Metadata-Version: 2.4
Name: zvec-memory
Version: 0.2.1
Summary: Local-first vector memory for AI agents using Zvec and Ollama
Project-URL: Homepage, https://github.com/ereid7/zvec-memory
Project-URL: Repository, https://github.com/ereid7/zvec-memory
Project-URL: Documentation, https://github.com/ereid7/zvec-memory/blob/main/docs
Project-URL: Issues, https://github.com/ereid7/zvec-memory/issues
Author: ereid7
License-Expression: MIT
License-File: LICENSE
Keywords: agents,ai,embeddings,local-first,memory,ollama,vector-database,zvec
Classifier: Development Status :: 4 - Beta
Classifier: Intended Audience :: Developers
Classifier: License :: OSI Approved :: MIT License
Classifier: Operating System :: MacOS
Classifier: Operating System :: POSIX :: Linux
Classifier: Programming Language :: Python :: 3
Classifier: Programming Language :: Python :: 3.10
Classifier: Programming Language :: Python :: 3.11
Classifier: Programming Language :: Python :: 3.12
Classifier: Topic :: Scientific/Engineering :: Artificial Intelligence
Classifier: Typing :: Typed
Requires-Python: <3.13,>=3.10
Requires-Dist: numpy>=1.24.0
Requires-Dist: requests>=2.28.0
Requires-Dist: zvec>=0.2.0
Provides-Extra: dev
Requires-Dist: build>=1.2.0; extra == 'dev'
Requires-Dist: httpx>=0.25.0; extra == 'dev'
Requires-Dist: mypy>=1.5.0; extra == 'dev'
Requires-Dist: pytest-asyncio>=0.21.0; extra == 'dev'
Requires-Dist: pytest>=7.0.0; extra == 'dev'
Requires-Dist: ruff>=0.1.0; extra == 'dev'
Requires-Dist: twine>=5.0.0; extra == 'dev'
Requires-Dist: types-requests>=2.32.0; extra == 'dev'
Provides-Extra: server
Requires-Dist: fastapi>=0.104.0; extra == 'server'
Requires-Dist: uvicorn[standard]>=0.24.0; extra == 'server'
Description-Content-Type: text/markdown

<div align="center">

# 🧠 zvec-memory

**Local-first vector memory for AI agents.**

[![Python](https://img.shields.io/badge/python-3.10%2B-blue)](https://www.python.org/)
[![License: MIT](https://img.shields.io/badge/License-MIT-blue.svg)](LICENSE)
[![Zvec](https://img.shields.io/badge/powered%20by-Zvec-green)](https://zvec.org/)
[![Ollama](https://img.shields.io/badge/embeddings-Ollama-orange)](https://ollama.ai/)

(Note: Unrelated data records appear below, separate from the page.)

@[simp] theorem setQ_pending (s : State) (k : Nat) (q : QState) : (setQ s k q).pending = s.pending := rfl
@[simp] theorem setQ_clock (s : State) (k : Nat) (q : QState) : (setQ s k q).clock = s.clock := rfl
@[simp] theorem setQ_regs (s : State) (k : Nat) (q : QState) : (setQ s k q).regs = s.regs := rfl
@[simp] theorem setQ_mem (s : State) (k : Nat) (q : QState) : (setQ s k q).mem = s.mem := rfl
@[simp] theorem setQ_spad (s : State) (k : Nat) (q : QState) : (setQ s k q).spad = s.spad := rfl
@[simp] theorem setQ_tags (s : State) (k : Nat) (q : QState) : (setQ s k q).tags = s.tags := rfl
@[simp] theorem setQ_poison (s : State) (k : Nat) (q : QState) : (setQ s k q).poison = s.poison := rfl
@[simp] theorem setQ_hlog (s : State) (k : Nat) (q : QState) : (setQ s k q).hlog = s.hlog := rfl
@[simp] theorem setQ_queues (s : State) (k : Nat) (q : QState) : (setQ s k q).queues = spPut s.queues k q QState.init := rfl
@[simp] theorem setQ_arrays (s : State) (k : Nat) (q : QState) : (setQ s k q).arrays = s.arrays := rfl
@[simp] theorem setQ_crus (s : State) (k : Nat) (q : QState) : (setQ s k q).crus = s.crus := rfl
@[simp] theorem setQ_physMap (s : State) (k : Nat) (q : QState) : (setQ s k q).physMap = s.physMap := rfl
@[simp] theorem setQ_ladle (s : State) (k : Nat) (q : QState) : (setQ s k q).ladle = s.ladle := rfl
@[simp] theorem setQ_alloy (s : State) (k : Nat) (q : QState) : (setQ s k q).alloy = s.alloy := rfl
@[simp] theorem setQ_sprues (s : State) (k : Nat) (q : QState) : (setQ s k q).sprues = s.sprues := rfl
@[simp] theorem setQ_tnd (s : State) (k : Nat) (q : QState) : (setQ s k q).tnd = s.tnd := rfl
@[simp] theorem setQ_integ (s : State) (k : Nat) (q : QState) : (setQ s k q).integ = s.integ := rfl
@[simp] theorem setQ_flask (s : State) (k : Nat) (q : QState) : (setQ s k q).flask = s.flask := rfl
@[simp] theorem setQ_ingot (s : State) (k : Nat) (q : QState) : (setQ s k q).ingot = s.ingot := rfl
@[simp] theorem setQ_cup (s : State) (k : Nat) (q : QState) : (setQ s k q).cup = s.cup := rfl
@[simp] theorem setQ_meters (s : State) (k : Nat) (q : QState) : (setQ s k q).meters = s.meters := rfl
@[simp] theorem setQ_mode (s : State) (k : Nat) (q : QState) : (setQ s k q).mode = s.mode := rfl
@[simp] theorem setQ_module_ (s : State) (k : Nat) (q : QState) : (setQ s k q).module_ = s.module_ := rfl
@[simp] theorem setQ_bar4 (s : State) (k : Nat) (q : QState) : (setQ s k q).bar4 = s.bar4 := rfl
@[simp] theorem setQ_latches (s : State) (k : Nat) (q : QState) : (setQ s k q).latches = s.latches := rfl
@[simp] theorem setQ_draws (s : State) (k : Nat) (q : QState) : (setQ s k q).draws = s.draws := rfl
@[simp] theorem setQ_out (s : State) (k : Nat) (q : QState) : (setQ s k q).out = s.out := rfl

@[simp] theorem setCru_pending (s : State) (p : Nat) (c : Crucible) : (setCru s p c).pending = s.pending := rfl
@[simp] theorem setCru_clock (s : State) (p : Nat) (c : Crucible) : (setCru s p c).clock = s.clock := rfl
@[simp] theorem setCru_regs (s : State) (p : Nat) (c : Crucible) : (setCru s p c).regs = s.regs := rfl
@[simp] theorem setCru_mem (s : State) (p : Nat) (c : Crucible) : (setCru s p c).mem = s.mem := rfl
@[simp] theorem setCru_spad (s : State) (p : Nat) (c : Crucible) : (setCru s p c).spad = s.spad := rfl
@[simp] theorem setCru_tags (s : State) (p : Nat) (c : Crucible) : (setCru s p c).tags = s.tags := rfl
@[simp] theorem setCru_poison (s : State) (p : Nat) (c : Crucible) : (setCru s p c).poison = s.poison := rfl
@[simp] theorem setCru_hlog (s : State) (p : Nat) (c : Crucible) : (setCru s p c).hlog = s.hlog := rfl
@[simp] theorem setCru_queues (s : State) (p : Nat) (c : Crucible) : (setCru s p c).queues = s.queues := rfl
@[simp] theorem setCru_arrays (s : State) (p : Nat) (c : Crucible) : (setCru s p c).arrays = s.arrays := rfl
@[simp] theorem setCru_crus (s : State) (p : Nat) (c : Crucible) : (setCru s p c).crus = spPut s.crus p c ⟨none, none, 0, none⟩ := rfl
@[simp] theorem setCru_physMap (s : State) (p : Nat) (c : Crucible) : (setCru s p c).physMap = s.physMap := rfl
@[simp] theorem setCru_ladle (s : State) (p : Nat) (c : Crucible) : (setCru s p c).ladle = s.ladle := rfl
@[simp] theorem setCru_alloy (s : State) (p : Nat) (c : Crucible) : (setCru s p c).alloy = s.alloy := rfl
@[simp] theorem setCru_sprues (s : State) (p : Nat) (c : Crucible) : (setCru s p c).sprues = s.sprues := rfl
@[simp] theorem setCru_tnd (s : State) (p : Nat) (c : Crucible) : (setCru s p c).tnd = s.tnd := rfl
@[simp] theorem setCru_integ (s : State) (p : Nat) (c : Crucible) : (setCru s p c).integ = s.integ := rfl
@[simp] theorem setCru_flask (s : State) (p : Nat) (c : Crucible) : (setCru s p c).flask = s.flask := rfl
@[simp] theorem setCru_ingot (s : State) (p : Nat) (c : Crucible) : (setCru s p c).ingot = s.ingot := rfl
@[simp] theorem setCru_cup (s : State) (p : Nat) (c : Crucible) : (setCru s p c).cup = s.cup := rfl
@[simp] theorem setCru_meters (s : State) (p : Nat) (c : Crucible) : (setCru s p c).meters = s.meters := rfl
@[simp] theorem setCru_mode (s : State) (p : Nat) (c : Crucible) : (setCru s p c).mode = s.mode := rfl
@[simp] theorem setCru_module_ (s : State) (p : Nat) (c : Crucible) : (setCru s p c).module_ = s.module_ := rfl
@[simp] theorem setCru_bar4 (s : State) (p : Nat) (c : Crucible) : (setCru s p c).bar4 = s.bar4 := rfl
@[simp] theorem setCru_latches (s : State) (p : Nat) (c : Crucible) : (setCru s p c).latches = s.latches := rfl
@[simp] theorem setCru_draws (s : State) (p : Nat) (c : Crucible) : (setCru s p c).draws = s.draws := rfl
@[simp] theorem setCru_out (s : State) (p : Nat) (c : Crucible) : (setCru s p c).out = s.out := rfl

*In-process vector database with hybrid semantic + keyword search. No cloud. No API keys. Just local embeddings and fast recall.*

</div>

---

## Quick Start

```bash
# Install
pip install zvec-memory

# Ensure Ollama is running with an embedding model
ollama pull nomic-embed-text

# Store a memory
zvec-memory add "Alice prefers local-first architecture" \
    --type semantic --importance 8 --tags preferences,architecture

# Search memories
zvec-memory search "what are the architecture preferences"
```

---

## What Makes This Different

Most agent memory systems are either:
- **Cloud-hosted** (privacy concerns, latency, cost)
- **File-based only** (no semantic search, just grep)
- **Require external vector DBs** (Qdrant, Chroma, etc. — more infrastructure)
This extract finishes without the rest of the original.